Mir persönlich erschien es treffend und angemessen, wie er ein Dilemma beschrieben hat, das viele Menschen derzeit umtreiben dürfte: Dass es einem innerhalb dieser Corona-Pandemie doch eigentlich gut gehen müsste – im Vergleich zu vielen anderen in deutlich schlechteren Lebenssituationen. Dass man zwar ahnt, eventuell kein Recht zur Klage zu haben, aber dennoch dem Bedürfnis nachgeht, der eigenen Frustration, Angst und Traurigkeit Ausdruck zu verleihen. Traurige Comedy kannte ich vorher nicht, aber es ist vermutlich die Comedy der Stunde: Ein adäquater Umgang mit der Stimmung im Lockdown und den Konsequenzen von Social Distancing, der damit einhergehenden zunehmenden Verängstigung, Isolation und Unsicherheit.

9. „Wo bin ich? Lektionen aus dem Lockdown“ von Bruno Latour

Ich bin sehr müde vom Feiern oder Hassen bestimmter Positionen, vom Anhängen oder Absprechen bestimmter Fähigkeiten/Einschätzungen. Deshalb bin ich Bruno Latour dankbar, da er sich einer Instrumentalisierung von irgendeinem der vielbeschworenen „Pole“ von vornherein entzieht (hoffentlich & bitte). Anders, als viele andere Philosoph:innen.

Das Aufwachen von Gregor Samsa als Ungeziefer in Kafkas „Die Verwandlung“ wird zur Allegorie auf das plötzliche Aufwachen mit den Folgen von Pandemie und Klimawandel: „Du spürst durchaus, dass es sich nicht um eine Krise handelt, sondern um eine Mutation: Du hast nicht mehr denselben Körper und bewegst dich nicht mehr in derselben Welt wie deine Eltern. Zurzeit stößt uns dasselbe zu wie Gregor, und wir sind entsetzt über die definitive Einsperrung.“

„Die frühere Freiheit ist verloren“ – das wird durchaus mit einer gewissen Sehnsucht betrauert –, aber „dafür eine andere gewonnen.“ Er zeigt, dass sich trotz dieser heftigen und (für die meisten) unerwarteten Verwandlung Potentiale erkennen lassen, neue Räume, neue Fortbewegungsarten zu entdecken sind.

Meiner Einschätzung nach etwas zu kritisch gegenüber den digitalen Medien (in der er die wiederum nicht unberechtigte Gefahr sieht, von der Erkenntnis in die „Träumerei“ zu geraten) und ihre Chancen deshalb verkennend, möchte ich trotzdem eine ernsthafte Leseempfehlung aussprechen.
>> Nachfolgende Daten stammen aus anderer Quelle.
/-- R95: bit `b` of image byte `j` is a bit of one of the ten fields. -/
def InFieldBits (m : FieldMap) (j b : Nat) : Prop :=
  (j = 26 ∧ m.pdo1Current ≤ b ∧ b < m.pdo1Current + 4) ∨
  (j = 28 ∧ m.pdo2Current ≤ b ∧ b < m.pdo2Current + 4) ∨
  (j = 29 ∧ m.pdo3Current ≤ b ∧ b < m.pdo3Current + 4) ∨
  (∃ k, m.flexFallbackCurrent ≤ k ∧ k < m.flexFallbackCurrent + 10 ∧ j = 35 + k / 8 ∧ b = k % 8) ∨
  (∃ k, m.pdo2Voltage ≤ k ∧ k < m.pdo2Voltage + 9 ∧ j = 32 + k / 8 ∧ b = k % 8) ∨
  (∃ k, m.pdo3Voltage ≤ k ∧ k < m.pdo3Voltage + 9 ∧ j = 34 + k / 8 ∧ b = k % 8) ∨
  (j = 26 ∧ m.numValidPdos ≤ b ∧ b < m.numValidPdos + 2) ∨
  (j = 38 ∧ b = m.useSrcCurrent) ∨
  (j = 38 ∧ b = m.onlyAbove5V) ∨
  (j = 8 ∧ 4 ≤ b ∧ b < 6)

/-- R118, I2: the second micro-step of an NVM acknowledge poll, in the lists of R122, R124 and R125 (log 11). -/
def AckPollAt (st : SeqState) (k : Nat) : Prop :=
  (∃ n < 5, k = 7 * n + 7) ∧ (st = .nvmReadImage ∨ st = .nvmVerifyRead) ∨
  (∃ n < 3, k = 4 * n + 7) ∧ st = .nvmErase ∨
  (∃ n < 5, k = 10 * n + 5 ∨ k = 10 * n + 9) ∧ st = .nvmProgram

/-- R127 to R129: what follows micro-step `k` of an NVM state: its next micro-step, or the next state. -/
def nvmNext (st : SeqState) (k : Nat) (s : State) : State :=
  if k + 1 < microSteps st then movedTo st (k + 1) s
  else
    match st with
    | .nvmErase => movedTo .nvmProgram 0 s
    | .nvmProgram => movedTo .nvmExit 0 s
    | .nvmExit => movedTo .nvmVerifyRead 0 s
    | .nvmVerifyRead => movedTo .nvmCompare 0 s
    | _ => if s.curCmd = 8#4 then finished s else movedTo .nvmPatch 0 s

/-! ## The transactions the NVM rules list -/

/-- One transaction of one byte written. -/
def wr (reg b : Byte) : BusReq := .write reg [b]

/-- R118: the three transactions of `Issue(op, ser, sect)` whose poll ends on its first read. -/
def issueRequests (p : DeviceProfile) (op ser sect : Byte) : List BusReq :=
  [wr p.regNvmCtrl1 ((op &&& p.ctrl1OpcodeMask) ||| (ser &&& p.ctrl1SerMask)),
    wr p.regNvmCtrl0 (p.ctrl0Pwr ||| p.ctrl0RstN ||| p.ctrl0Req ||| (sect &&& p.ctrl0SectMask)),
    .read p.regNvmCtrl0 1]

/-- R119: `Exit`. -/
def exitRequests (p : DeviceProfile) : List BusReq :=
  [wr p.regNvmCtrl0 0#8, wr p.regNvmCtrl1 0#8, wr p.regNvmPassword 0#8]

/-- R120: `EnterReadMode`. -/
def enterReadRequests (p : DeviceProfile) : List BusReq :=
  [wr p.regNvmPassword p.nvmPassword, wr p.regNvmCtrl0 p.ctrl0ResetValue,
    wr p.regNvmCtrl0 (p.ctrl0Pwr ||| p.ctrl0RstN)]

/-- R121: `ReadSector(n, dst)`. -/
def readSectorRequests (p : DeviceProfile) (n : Byte) : List BusReq :=
  wr p.regNvmCtrl0 (p.ctrl0Pwr ||| p.ctrl0RstN) :: issueRequests p p.opRead 0#8 n ++
    [.read p.regNvmRwbuf 8, wr p.regNvmCtrl0 p.ctrl0ResetValue]

/-- R122: `ReadImage(dst)`: 36 transactions. -/
def readImageRequests (p : DeviceProfile) : List BusReq :=
  enterReadRequests p ++ readSectorRequests p 0#8 ++ readSectorRequests p 1#8 ++ readSectorRequests p 2#8 ++
    readSectorRequests p 3#8 ++ readSectorRequests p 4#8 ++ exitRequests p

/-- R124: `EnterWriteMode`: 13 transactions. -/
def enterWriteRequests (p : DeviceProfile) : List BusReq :=
  [wr p.regNvmPassword p.nvmPassword, wr p.regNvmRwbuf 0#8, wr p.regNvmCtrl0 p.ctrl0ResetValue,
    wr p.regNvmCtrl0 (p.ctrl0Pwr ||| p.ctrl0RstN)] ++
    issueRequests p p.opWriteSer (p.eraseAllMask <<< p.ctrl1SerShift) 0#8 ++
    issueRequests p p.opSoftProgSector 0#8 0#8 ++ issueRequests p p.opEraseSector 0#8 0#8

/-- The eight bytes of a sector of an image (R33). -/
def sectorOf (img : Image) (n : Nat) : List Byte := (img.toList.drop (8 * n)).take 8

/-- R125: `WriteSector(n, src)`: 8 transactions. -/
def writeSectorRequests (p : DeviceProfile) (img : Image) (n : Nat) : List BusReq :=
  [.write p.regNvmRwbuf (sectorOf img n), wr p.regNvmCtrl0 (p.ctrl0Pwr ||| p.ctrl0RstN)] ++
    issueRequests p p.opWritePl 0#8 0#8 ++ issueRequests p p.opProgSector 0#8 (BitVec.ofNat 8 n)

/-- R132: the 128 transactions of a successful NVM_FLASH whose every poll ends on its first read. -/
def flashRequests (p : DeviceProfile) (patched : Image) : List BusReq :=
  readImageRequests p ++ enterWriteRequests p ++
    writeSectorRequests p patched 0 ++ writeSectorRequests p patched 1 ++ writeSectorRequests p patched 2 ++
    writeSectorRequests p patched 3 ++ writeSectorRequests p patched 4 ++
    exitRequests p ++ readImageRequests p

/-- An IC that acknowledges a write. -/
def acked : IcAnswer := .ok []

/-- The answers to `ReadSector(n)`: an acknowledge byte and the sector's bytes. -/
def readSectorAnswers (ack : Nat → Byte) (img : Image) (n : Nat) : List IcAnswer :=
  [acked, acked, acked, .ok [ack n], .ok (sectorOf img n), acked]

/-- The answers to a `ReadImage` that reads `img`. -/
def readImageAnswers (ack : Nat → Byte) (img : Image) : List IcAnswer :=
  [acked, acked, acked] ++ readSectorAnswers ack img 0 ++ readSectorAnswers ack img 1 ++
    readSectorAnswers ack img 2 ++ readSectorAnswers ack img 3 ++ readSectorAnswers ack img 4 ++
    [acked, acked, acked]

/-- The answers to one `Issue` whose poll ends on its first read. -/
def issueAnswers (ack : Byte) : List IcAnswer := [acked, acked, .ok [ack]]

/-- The answers to `EnterWriteMode`. -/
def enterWriteAnswers (ack : Nat → Byte) : List IcAnswer :=
  [acked, acked, acked, acked] ++ issueAnswers (ack 0) ++ issueAnswers (ack 1) ++ issueAnswers (ack 2)

/-- The answers to `WriteSector(n)`. -/
def writeSectorAnswers (ack : Nat → Byte) (n : Nat) : List IcAnswer :=
  [acked, acked] ++ issueAnswers (ack (2 * n)) ++ issueAnswers (ack (2 * n + 1))

/-- The answers to an NVM_FLASH that reads `img` first and `back` after programming. -/
def flashAnswers (ackRead ackErase ackProg ackBack : Nat → Byte) (img back : Image) : List IcAnswer :=
  readImageAnswers ackRead img ++ enterWriteAnswers ackErase ++
    writeSectorAnswers ackProg 0 ++ writeSectorAnswers ackProg 1 ++ writeSectorAnswers ackProg 2 ++
    writeSectorAnswers ackProg 3 ++ writeSectorAnswers ackProg 4 ++
    [acked, acked, acked] ++ readImageAnswers ackBack back

end Sys2Proof.Machine
end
10. „Aufzeichnungen eines Serienmörders“ von Kim Young-ha 

Dieses Büchlein ist skurril (es geht um einen Serienmörder in Rente, der Alzheimer bekommt), traurig-schockierend (habe selten so Anschauliches über das Vergessen gelesen) und gleichzeitig mitmenschlich, liebevoll und witzig. Vieles von dem, was ich auch an K-Dramen so schätze, findet sich hier wieder: zum Beispiel die Schlichtheit der Beschreibung eines so schwierigen und komplexen Themas wie Demenz.

Was das Genre betrifft, entzieht sich das Buch einer genaueren Bestimmung (allerdings ohne dadurch unverständlich oder gar unlesbar zu werden!): Es ist ein Bericht – die aufgezeichneten Erinnerungsnotizen des Serienmörders –, in der Summe eine Erzählung, aber es gibt auch diverse philosophische Einschübe über Nietzsche, Zeit, Mord und Demenz. Ein neues Lieblingsbuch.